◆ PROBLEM DETAILS
Scan the material and copy out each line where the word "cmdFrame" occurs.

◆ RECORDS FOR THE EXERCISE

theorem Keeps.axisWrite {s0 s a2 a3 a4 a5 a6} (h : Keeps ⟨km, kn, kp, kt, kj, ko, false, kd, kc, kl, ki, kz, kg, kx, false⟩ s0 s) : Keeps ⟨km, kn, kp, kt, kj, ko, false, kd, kc, kl, ki, kz, kg, kx, false⟩ s0 (State.axisWrite s a2 a3 a4 a5 a6) := by
  unfold State.axisWrite
  exact Keeps.ite h (h.ownerWrite (fun _ h2 => h2.motionCmd.outputs))

theorem Keeps.execAxStart {s0 a1 a2 a3 a4 s} (h : Keeps ⟨km, kn, kp, kt, kj, ko, false, kd, kc, kl, ki, kz, kg, kx, false⟩ s0 s) : OutKeeps ⟨km, kn, kp, kt, kj, ko, false, kd, kc, kl, ki, kz, kg, kx, false⟩ s0 (Machine.execAxStart a1 a2 a3 a4 s) := by
  unfold Machine.execAxStart
  exact .next h.axisWrite

theorem Keeps.execAxGoto {s0 a1 a2 s} (h : Keeps ⟨km, kn, kp, kt, kj, ko, false, kd, kc, kl, ki, kz, kg, kx, false⟩ s0 s) : OutKeeps ⟨km, kn, kp, kt, kj, ko, false, kd, kc, kl, ki, kz, kg, kx, false⟩ s0 (Machine.execAxGoto a1 a2 s) := by
  unfold Machine.execAxGoto
  exact .next h.axisWrite

theorem Keeps.execAxMoveStop {s0 a1 a2 s} (h : Keeps ⟨km, kn, kp, kt, kj, ko, false, kd, kc, kl, ki, kz, kg, kx, false⟩ s0 s) : OutKeeps ⟨km, kn, kp, kt, kj, ko, false, kd, kc, kl, ki, kz, kg, kx, false⟩ s0 (Machine.execAxMoveStop a1 a2 s) := by
  unfold Machine.execAxMoveStop
  exact .next h.axisWrite

theorem Keeps.execAxResume {s0 a1 a2 s} (h : Keeps ⟨km, kn, kp, kt, kj, ko, false, kd, kc, kl, ki, kz, kg, kx, false⟩ s0 s) : OutKeeps ⟨km, kn, kp, kt, kj, ko, false, kd, kc, kl, ki, kz, kg, kx, false⟩ s0 (Machine.execAxResume a1 a2 s) := by
  unfold Machine.execAxResume
  exact .next h.axisWrite

theorem Keeps.execAxEnable {s0 a1 a2 s} (h : Keeps ⟨km, kn, kp, kt, kj, ko, false, kd, kc, kl, ki, kz, kg, kx, false⟩ s0 s) : OutKeeps ⟨km, kn, kp, kt, kj, ko, false, kd, kc, kl, ki, kz, kg, kx, false⟩ s0 (Machine.execAxEnable a1 a2 s) := by
  unfold Machine.execAxEnable
  exact .next h.axisWrite

theorem Keeps.execAxDisable {s0 a1 a2 s} (h : Keeps ⟨km, kn, kp, kt, kj, ko, false, kd, kc, kl, ki, kz, kg, kx, false⟩ s0 s) : OutKeeps ⟨km, kn, kp, kt, kj, ko, false, kd, kc, kl, ki, kz, kg, kx, false⟩ s0 (Machine.execAxDisable a1 a2 s) := by
  unfold Machine.execAxDisable
  exact .next h.axisWrite

theorem Keeps.execAxSetPos {s0 a1 a2 s} (h : Keeps ⟨km, kn, kp, kt, kj, ko, false, kd, kc, kl, ki, kz, kg, kx, false⟩ s0 s) : OutKeeps ⟨km, kn, kp, kt, kj, ko, false, kd, kc, kl, ki, kz, kg, kx, false⟩ s0 (Machine.execAxSetPos a1 a2 s) := by
  unfold Machine.execAxSetPos
  exact .next h.axisWrite

theorem Keeps.execAxTarget {s0 a1 a2 a3 s} (h : Keeps ⟨km, kn, kp, kt, kj, ko, false, kd, kc, kl, ki, kz, kg, kx, false⟩ s0 s) : OutKeeps ⟨km, kn, kp, kt, kj, ko, false, kd, kc, kl, ki, kz, kg, kx, false⟩ s0 (Machine.execAxTarget a1 a2 a3 s) := by
  unfold Machine.execAxTarget
  exact .next (Keeps.ite h (h.ownerWrite (fun _ h2 => h2.motionTarget)))

theorem Keeps.remainSet {s0 s a2 a3} (h : Keeps ⟨km, kn, kp, kt, kj, ko, false, kd, kc, kl, ki, kz, kg, kx, ke⟩ s0 s) : Keeps ⟨km, kn, kp, kt, kj, ko, false, kd, kc, kl, ki, kz, kg, kx, ke⟩ s0 (State.remainSet s a2 a3) := by
  unfold State.remainSet
  extract_lets -underBinder x1
  have h2 : Keeps h.kept s0 x1 := h.cmdFrame
  exact Keeps.ite h2.setAxis h2.put.count

theorem Keeps.execAxRemainSet {s0 a1 a2 s} (h : Keeps ⟨km, kn, kp, kt, kj, ko, false, kd, kc, kl, ki, kz, kg, kx, ke⟩ s0 s) : OutKeeps ⟨km, kn, kp, kt, kj, ko, false, kd, kc, kl, ki, kz, kg, kx, ke⟩ s0 (Machine.execAxRemainSet a1 a2 s) := by
  unfold Machine.execAxRemainSet
  exact .next (h.when (fun _ h2 => h2.remainSet))

theorem Keeps.execMotionControlTick {s0 a1 a2 s} (h : Keeps ⟨km, kn, kp, kt, kj, ko, false, kd, kc, kl, ki, kz, kg, kx, ke⟩ s0 s) : OutKeeps ⟨km, kn, kp, kt, kj, ko, false, kd, kc, kl, ki, kz, kg, kx, ke⟩ s0 (Machine.execMotionControlTick a1 a2 s) := by
  unfold Machine.execMotionControlTick
  exact .next (h.when (fun _ h2 => h2.controlTick.outputs))

theorem Keeps.axisFault {s0 s a2 a3} (h : Keeps ⟨km, kn, kp, kt, kj, ko, false, kd, kc, kl, ki, kz, kg, kx, ke⟩ s0 s) : Keeps ⟨km, kn, kp, kt, kj, ko, false, kd, kc, kl, ki, kz, kg, kx, ke⟩ s0 (State.axisFault s a2 a3) := by
  unfold State.axisFault
  extract_lets -underBinder x1 x2 x3 x4
  have h6 : Keeps h.kept s0 x1 := h.pmcAdd.count
  have h9 : Keeps h.kept s0 x3 := Keeps.ite h6.liftEnds.parkFail h6.axisFail
  have h12 : Keeps h.kept s0 x4 := Keeps.ite (h9.axisTold (fun _ h13 => h13.put.post)) (h9.axisTold (fun _ h14 => h14.put.post))
  refine (Keeps.ite h6.parked (h12.when (fun _ h16 => ?_)))
  split
  · exact h16.setAxis
  · exact h16.setAxis
  · exact h16

theorem Keeps.execStMotStall {s0 a1 s} (h : Keeps ⟨km, kn, kp, kt, kj, ko, false, kd, kc, kl, ki, kz, kg, kx, ke⟩ s0 s) : OutKeeps ⟨km, kn, kp, kt, kj, ko, false, kd, kc, kl, ki, kz, kg, kx, ke⟩ s0 (Machine.execStMotStall a1 s) := by
  unfold Machine.execStMotStall
  exact .next (h.when (fun _ h2 => h2.axisFault.outputs))

theorem Keeps.execStMotFollow {s0 a1 s} (h : Keeps ⟨km, kn, kp, kt, kj, ko, false, kd, kc, kl, ki, kz, kg, kx, ke⟩ s0 s) : OutKeeps ⟨km, kn, kp, kt, kj, ko, false, kd, kc, kl, ki, kz, kg, kx, ke⟩ s0 (Machine.execStMotFollow a1 s) := by
  unfold Machine.execStMotFollow
  exact .next (h.when (fun _ h2 => h2.axisFault.outputs))

theorem Keeps.coilFault {s0 s a2 a3} (h : Keeps ⟨km, kn, kp, kt, kj, ko, false, kd, kc, kl, ki, kz, kg, kx, ke⟩ s0 s) : Keeps ⟨km, kn, kp, kt, kj, ko, false, kd, kc, kl, ki, kz, kg, kx, ke⟩ s0 (State.coilFault s a2 a3) := by
  unfold State.coilFault
  extract_lets -underBinder x1 x2 x3
  have h7 : Keeps h.kept s0 x2 := h.when (fun _ h8 => h8.parkFail)
  have h10 : Keeps h.kept s0 x3 := h7.when (fun _ h11 => h11.moveShort)
  exact h10.axisOff.axisTold (fun _ h13 => h13.put.post)

theorem Keeps.execStMotCoil {s0 a1 a2 s} (h : Keeps ⟨km, kn, kp, kt, kj, ko, false, kd, kc, kl, ki, kz, kg, kx, ke⟩ s0 s) : OutKeeps ⟨km, kn, kp, kt, kj, ko, false, kd, kc, kl, ki, kz, kg, kx, ke⟩ s0 (Machine.execStMotCoil a1 a2 s) := by
  unfold Machine.execStMotCoil
  exact .next (h.when (fun _ h2 => h2.coilFault.outputs))

theorem Keeps.execBrakeDelay {s0 a1 s} (h : Keeps ⟨km, kn, kp, kt, kj, ko, false, kd, kc, kl, ki, kz, kg, kx, ke⟩ s0 s) : OutKeeps ⟨km, kn, kp, kt, kj, ko, false, kd, kc, kl, ki, kz, kg, kx, ke⟩ s0 (Machine.execBrakeDelay a1 s) := by
  unfold Machine.execBrakeDelay
  refine .next ?_
  refine (Keeps.ite h ?_)
  split
  · exact h.setAxis.outputs
  · exact h.setAxis
  · exact h

theorem Keeps.execHoldDelay {s0 a1 s} (h : Keeps ⟨km, kn, kp, kt, kj, ko, false, kd, kc, kl, ki, kz, kg, kx, ke⟩ s0 s) : OutKeeps ⟨km, kn, kp, kt, kj, ko, false, kd, kc, kl, ki, kz, kg, kx, ke⟩ s0 (Machine.execHoldDelay a1 s) := by
  unfold Machine.execHoldDelay
  exact .next (h.when (fun _ h2 => h2.setAxis))

theorem Keeps.motionDesc {s0 s a2 a3} (h : Keeps ⟨km, kn, kp, kt, kj, ko, false, kd, kc, kl, ki, kz, kg, kx, ke⟩ s0 s) : Keeps ⟨km, kn, kp, kt, kj, ko, false, kd, kc, kl, ki, kz, kg, kx, ke⟩ s0 (State.motionDesc s a2 a3) := by
  unfold State.motionDesc
  extract_lets -underBinder x1 x2 x3 x4
  have h5 : Keeps h.kept s0 x3 := h.markStarted
  refine (Keeps.ite h5.complete (Keeps.ite h5.complete ?_))
  have h6 : Keeps h.kept s0 x4 := Keeps.ite h5.cmdFrame.axisTarget h5
  split
  · exact h6.cmdFrame.axisMove.outputs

◆ TASK RESPONSE
  have h2 : Keeps h.kept s0 x1 := h.cmdFrame
  have h6 : Keeps h.kept s0 x4 := Keeps.ite h5.cmdFrame.axisTarget h5
  · exact h6.cmdFrame.axisMove.outputs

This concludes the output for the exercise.